Conda-pack is a command line tool that archives a conda environment, which includes all the binaries of the packages installed in the environment. This is useful when you want to reproduce an environment with limited or no internet access.

  • Requirements: Source and target machines are of the same OS type (Mac/Linux/Windows) and source has a conda installation.
  • Activate the base environment so that the package will be available to all sub-environments, then install conda-pack with:
conda install -c conda-forge conda-pack
  • -c conda-forge specifies that the package comes from the conda-forge channel instead of the main Anaconda repository.

  • Pack the environment with

conda pack -n my-env-for-customer
  • I made one as a test: the simple environment was 87MB as a tar.gz.
  • Deliver to the .tar.tgz file to the target computer. In the target's miniconda envs directory, create a new directory for your new env.
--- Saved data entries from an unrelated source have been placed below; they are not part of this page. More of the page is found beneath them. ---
-- ==== Sys2Proof/Machine/RegMap.lean ====
section
/-! DEFINITION. The register map of BAR0 (chapter 22, R460 to R466, and the register tables of every
chapter): the offset of each register, the fields of each register, the reset value, the access
code and the writable bits of each register. Written from the register tables of spec/. -/

namespace Sys2Proof.Machine

/-- The access codes of R3. -/
inductive Acc where
  | ro | rw | rwg | w1c | rc | snap
  deriving DecidableEq, Repr

/-- A field of a register: the register's BAR0 offset, the lowest bit and the width. -/
structure Fld where
  off : Nat
  lo : Nat
  w : Nat
  deriving DecidableEq, Repr

/-- One line of a register table: the first offset, the repetitions as (count, stride) with the
widest stride first, the access code, the reset value, the bits that a write sets, the bits that
writing 1 clears, and whether each port has its own value (R465). -/
structure RegRow where
  off : Nat
  dims : List (Nat × Nat)
  acc : Acc
  reset : Nat
  wmask : Nat
  cmask : Nat
  perPort : Bool
  deriving DecidableEq, Repr

namespace R
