/-- DALI_FRAME_DONE (R273 to R275, R282): the forward frame ends with its settling or answer window, `coll`
collisions having repeated it. -/
def execDaliFrameDone (n : Fin 4) (e : DaliEnd) (coll : Nat) (s : State) : Host.Outcome State Fault Refusal :=
  let x := s.dali n
  let s0 := s.inc (R.DALI_COLLISIONS n) coll
  let s1 := s0.setDali n { x with tx := none }
  match x.tx with
  | none => .next s
  | some (.level d l) =>
    .next ((if e = .collisionLimit ∧ (tget x.pend none d).isNone then
      s1.setDali n { s1.dali n with pend := tset x.pend none d (some l) } else s1).daliRaw n)
  | some (.poll _ true) => .next (s1.daliRaw n)
  | some (.poll a false) =>
    let k := tget x.miss 0 a + 1
    let s2 := (s1.setDali n { s1.dali n with miss := tset x.miss 0 a k }).inc (R.DALI_NOANSWER n)
    let s3 := if 2 ≤ k then s2.putChannel (0x20 + n) a (putQual [1] 5) else s2
    .next (s3.daliRaw n)
  | some (.raw true) => .next (s1.daliRaw n)
  | some (.raw false) =>
    .next (if e = .collisionLimit then s1.daliRawEnd n 4 0 2
      else if x.raw.any (fun r => r.expect) then (s1.inc (R.DALI_NOANSWER n)).daliRawEnd n 3 0 3
      else s1.daliRawEnd n 1 0 2)

/-- DALI_RAW_WAIT_EXPIRE (R273): a queued raw frame has waited 500 ms. -/
def execDaliRawWaitExpire (n : Fin 4) (s : State) : Host.Outcome State Fault Refusal :=
  let x := s.dali n
  .next (if x.raw.isSome && x.tx != some (.raw false) then (s.setDali n { x with due := true }).daliRaw n else s)

/-- A write of DALIn_RAW_TX (R282). -/
def State.daliRawWrite (s : State) (n v : Nat) : State :=
  if !natBit v 31 then s.wn (R.DALI_RAW_TX n) v
  else if (s.dali n).raw.isSome then s.p (F.DALI_RAW_RX_RESULT n) 5
  else
    let s1 := s.wn (R.DALI_RAW_TX n) v
    if 2 ≤ bits v 28 2 then s1.p (F.DALI_RAW_RX_RESULT n) 5
    else (s1.setDali n { s1.dali n with
      raw := some ⟨natBit v 28, natBit v 30, bits v 0 24⟩, due := false }).daliRaw n

/-- DALI_RAW_SEND (R282): port `p` writes DALIn_RAW_TX with SEND 1. -/
def execDaliRawSend (p : Fin 2) (n : Fin 4) (v : Word) (s : State) : Host.Outcome State Fault Refusal :=
  .next (if s.linkUp p then s.regWrite p (R.DALI_RAW_TX n) (fun t => t.daliRawWrite n (setBits v.toNat 31 1 1))
    else s)

/-- DALI_BUS_DOWN (R275). -/
def execDaliBusDown (n : Fin 4) (s : State) : Host.Outcome State Fault Refusal :=
  if s.g (F.DALI_STATUS_BUS_DOWN n) = 1 then .next s
  else
    let s1 := (s.p (F.DALI_STATUS_BUS_DOWN n) 1).raise (evDALI n) 0
    let x := s1.dali n
    let s2 := s1.setDali n { x with tx := none }
    let s3 := if x.raw.isSome then s2.daliRawEnd n 6 0 2 else s2
    .next (if s3.isButty then s3
      else (List.range 128).foldl (fun t c => t.putChannel (0x20 + n) c (putQual [1] 5)) s3)

/-- Every last committed level pending again (R275). -/
def State.daliResend (s : State) (n : Nat) : State :=
  let x := s.dali n
  s.setDali n { x with pend := x.done, resend := false }

/-- DALI_BUS_UP (R275): 100 ms of bus voltage. -/
def execDaliBusUp (n : Fin 4) (s : State) : Host.Outcome State Fault Refusal :=
  if s.g (F.DALI_STATUS_BUS_DOWN n) = 0 then .next s
  else
    let s1 := (s.p (F.DALI_STATUS_BUS_DOWN n) 0).raise (evDALI n) 1
    .next (if s1.isMotor then (s1.setDali n { s1.dali n with miss := [] }).daliResend n else s1)

/-- DALI_TAKEOVER_RESEND (R275): a new motor after 100 ms of bus idle. -/
def execDaliTakeoverResend (n : Fin 4) (s : State) : Host.Outcome State Fault Refusal :=
  .next (if (s.dali n).resend && s.isMotor then (s.daliResend n).daliRaw n else s)

/-! ## Serial ports -/

def State.ser (s : State) (n : Nat) : SerS := tget s.fio.ser {} n

/-- A serial port's state set, with the fields of SERn_STATUS that show it. -/
def State.setSer (s : State) (n : Nat) (x : SerS) : State :=
  let s1 := { s with fio := { s.fio with ser := tset s.fio.ser {} n x } }
  (s1.p (F.SER_STATUS_ONLINE n) (min 255 x.online.length)).p (F.SER_STATUS_BUSY n) (b2n x.txn.isSome)

/-- PROTO with 3 taken as OFF. -/
def State.serProto (s : State) (n : Nat) : Nat := if s.g (F.SER_CFG_PROTO n) = 3 then 0 else s.g (F.SER_CFG_PROTO n)

def State.serRetries (s : State) (n : Nat) : Nat := min 5 (s.g (F.SER_CFG_RETRIES n))

/-- The Modbus entries and the OSDP readers of port `n`. -/
def State.mbEntries (s : State) (n : Nat) : List MbEntry := tget s.set.mb [] n
def State.readers (s : State) (n : Nat) : List OsdpReader := tget s.set.osdp [] n

/-- The device or reader of a transaction: device d as d, reader a as 256 + a. -/
def State.serDevice (s : State) (n : Nat) : SerKind → Nat
  | .mbPoll c => ((s.mbEntries n)[c]?.map (fun e => e.dev)).getD 0
  | .mbWrite c _ _ => ((s.mbEntries n)[c]?.map (fun e => e.dev)).getD 0
  | .osdpPoll a => 256 + a
  | .osdpSend a _ => 256 + a

/-- The remote station of a transaction; 255 none. -/
def State.serStation (s : State) (n : Nat) : SerKind → Nat
  | .mbPoll c => ((s.mbEntries n)[c]?.map (fun e => e.station)).getD 255
  | .mbWrite c _ _ => ((s.mbEntries n)[c]?.map (fun e => e.station)).getD 255
  | .osdpPoll a => ((s.readers n)[a]?.map (fun e => e.station)).getD 255
  | .osdpSend a _ => ((s.readers n)[a]?.map (fun e => e.station)).getD 255

/-- A port may begin a transaction: the motor polls, its network core runs (R8), no transaction runs, no takeover wait. -/
def State.serFree (s : State) (n : Nat) : Bool := s.isMotor && s.core 1 && (s.ser n).txn.isNone && !(s.ser n).wait

/-- The words of a value in the format of a write entry, in the order in which they go (R277); none where the format has no
such value. -/
def mbWords (e : MbEntry) (typ v : Nat) : Option (List Nat) :=
  let two := fun (d : Nat) => if e.highFirst then [d / 65536, d % 65536] else [d % 65536, d / 65536]
  if e.fmt = 4 then some (two (b32.enc 0 (slotNum typ v)))
  else match slotNum typ v with
    | .fin n m x =>
      let i := roundInt .nearest n m x
      let (lo, hi, w) := match e.fmt with
        | 0 => ((0 : Int), (65535 : Int), 16)
        | 1 => (-32768, 32767, 16)
        | 2 => (0, 4294967295, 32)
        | _ => (-2147483648, 2147483647, 32)
      if i < lo ∨ hi < i then none else some (if w = 16 then [ofSigned 16 i] else two (ofSigned 32 i))
    | _ => none

/-- A word as Modbus sends it, the high byte first. -/
def mbBytes (w : Nat) : List Byte := [BitVec.ofNat 8 (w / 256), BitVec.ofNat 8 w]

/-- A Modbus RTU frame: its bytes and their CRC, the low byte first. -/
def mbFrame (l : List Byte) : List Byte := l ++ natLE 2 (crc16modbus l)

/-- The request of an entry (R276, R277; PRESUMED, log entry 204: the frames of the Modbus protocol): a poll, or a write of the
words given. -/
def mbRequest (e : MbEntry) (l : Option (List Nat)) : List Byte :=
  let head := [BitVec.ofNat 8 e.dev, BitVec.ofNat 8 e.fn] ++ mbBytes e.addr
  mbFrame (match l with
    | none => head ++ mbBytes e.count
    | some ws =>
      if e.fn = 5 then head ++ mbBytes (if ws.any (fun w => w != 0) then 0xFF00 else 0)
      else if e.fn = 6 then head ++ mbBytes (ws.getLast?.getD 0)
      else head ++ mbBytes ws.length ++ [BitVec.ofNat 8 (2 * ws.length)] ++ ws.flatMap mbBytes)

/-- The baud and the parity of port `n`, the values that the register takes for others done (R283). -/
def State.serBaud (s : State) (n : Nat) : Nat := if 4 < s.g (F.SER_CFG_BAUD n) then 0 else s.g (F.SER_CFG_BAUD n)
def State.serParity (s : State) (n : Nat) : Nat := if s.g (F.SER_CFG_PARITY n) = 3 then 0 else s.g (F.SER_CFG_PARITY n)

/-- The request of a transaction goes out. The words of a value that the entry's format does not have are free ones (DESIGN
CHOICE, log entry 205). -/
def State.serSend (s : State) (n : Nat) (k : SerKind) : State :=
  let frame := fun (b : List Byte) => Out.serial n (s.serBaud n) (s.serParity n) b
  let reader := fun (a : Nat) => ((s.readers n)[a]?.map (fun r => r.addr)).getD 0
  match k with
  | .mbPoll c =>
    (match (s.mbEntries n)[c]? with
      | some e => s.emit (frame (mbRequest e none))
      | none => s)
  | .mbWrite c typ v =>
    (match (s.mbEntries n)[c]? with
      | some e =>
        (match mbWords e typ v.toNat with
          | some l => s.emit (frame (mbRequest e (some l)))
          | none =>
            let d := s.fresh % 2 ^ 32
            s.freshen.emit (frame (mbRequest e (some (if e.fmt < 2 then [d % 65536] else [d / 65536, d % 65536])))))
      | none => s)
  | .osdpPoll a => s.emit (.osdp n (s.serBaud n) (reader a) none)
  | .osdpSend a v => s.emit (.osdp n (s.serBaud n) (reader a) (some v))

/-- A transaction begun. -/
def State.serStart (s : State) (n : Nat) (k : SerKind) : State :=
  (((s.setSer n { s.ser n with txn := some (k, s.serRetries n) }).inc (R.SER_TXN n)).count (484 + n)).serSend n k

/-- MODBUS_POLL (R277): entry `c` falls due. -/
def execModbusPoll (n : Fin 2) (c : Fin 256) (s : State) : Host.Outcome State Fault Refusal :=
  .next (match (s.mbEntries n)[c.val]? with
    | none => s
    | some e =>
      if s.serProto n = 1 ∧ s.serFree n ∧ (s.ser n).queue.isEmpty ∧ e.fn < 5 then
        s.serStart n (.mbPoll c)
      else s)

/-- Output channel `c` of port `n` stands for something that can be written (R277, R278): an entry of function 5, 6 or 16, or a
reader. -/
def State.serWritable (s : State) (n c : Nat) : Bool :=
  if s.serProto n = 2 then Nat.blt c (s.readers n).length
  else (s.mbEntries n)[c]?.any (fun e => [5, 6, 16].contains e.fn)

/-- A commit of output channel `c` of port `n` (R277, R278): a Modbus write entry whose value changes, or an
OSDP pattern. The butty only receives (R279). -/
def State.serCommit (s : State) (n c typ v : Nat) : State :=
  let x := s.ser n
  let w := BitVec.ofNat 64 v
  let changed := tget x.last none c != some w
  let k : SerKind := if s.serProto n = 2 then .osdpSend c v else .mbWrite c typ w
  let same := fun (q : SerKind) => match q, k with
    | .mbWrite a _ _, .mbWrite b _ _ => a == b
    | .osdpSend a _, .osdpSend b _ => a == b
    | _, _ => false
  let go := s.isMotor && s.serProto n != 0 && s.serWritable n c && (changed || s.serProto n == 2)
  s.setSer n { x with
    last := tset x.last none c (some w)
    queue := if go then x.queue.filter (fun q => !same q) ++ [k] else x.queue }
Activate the new environment, unpack it, and deactivate it with:
cd /dir/to/miniconda3/envs/my_env
source my_env/bin/activate
conda-unpack
source my_env/bin/deactivate

I've heard of conda, Anaconda, and Miniconda. What's the difference?

  • Conda is the package and environment manager software.
  • Anaconda and Miniconda are both distributions. They both have conda and a python installation that is used as the base.
  • Miniconda comes with a minimal python installation and the conda package and environment manager.
  • Anaconda is a metapackage of 160 data science packages (numpy, scipy, pandas, etc).
  • If you have Miniconda, you can install all the Anaconda packages with
    conda install anaconda
    

Conda sounds great, are there literally any downsides?

  • Publishing your own package to PyPI is trivial, but publishing to a conda repository is more of an involved process (you have to build binaries for all supported OSes instead of just uploading the code).
  • It's not part of core python: the default package for this functionality is venv.
  • Outside of the data science world, some people find that conda is overkill for pure python projects.*
  • A basic miniconda environment takes more disk space than a venv one.
  • Conda's dependency resolution is better, but does take a little longer.

* I think they're biased against its data science reputation and have never had a problem with a conda environment, even when working on non-data science code.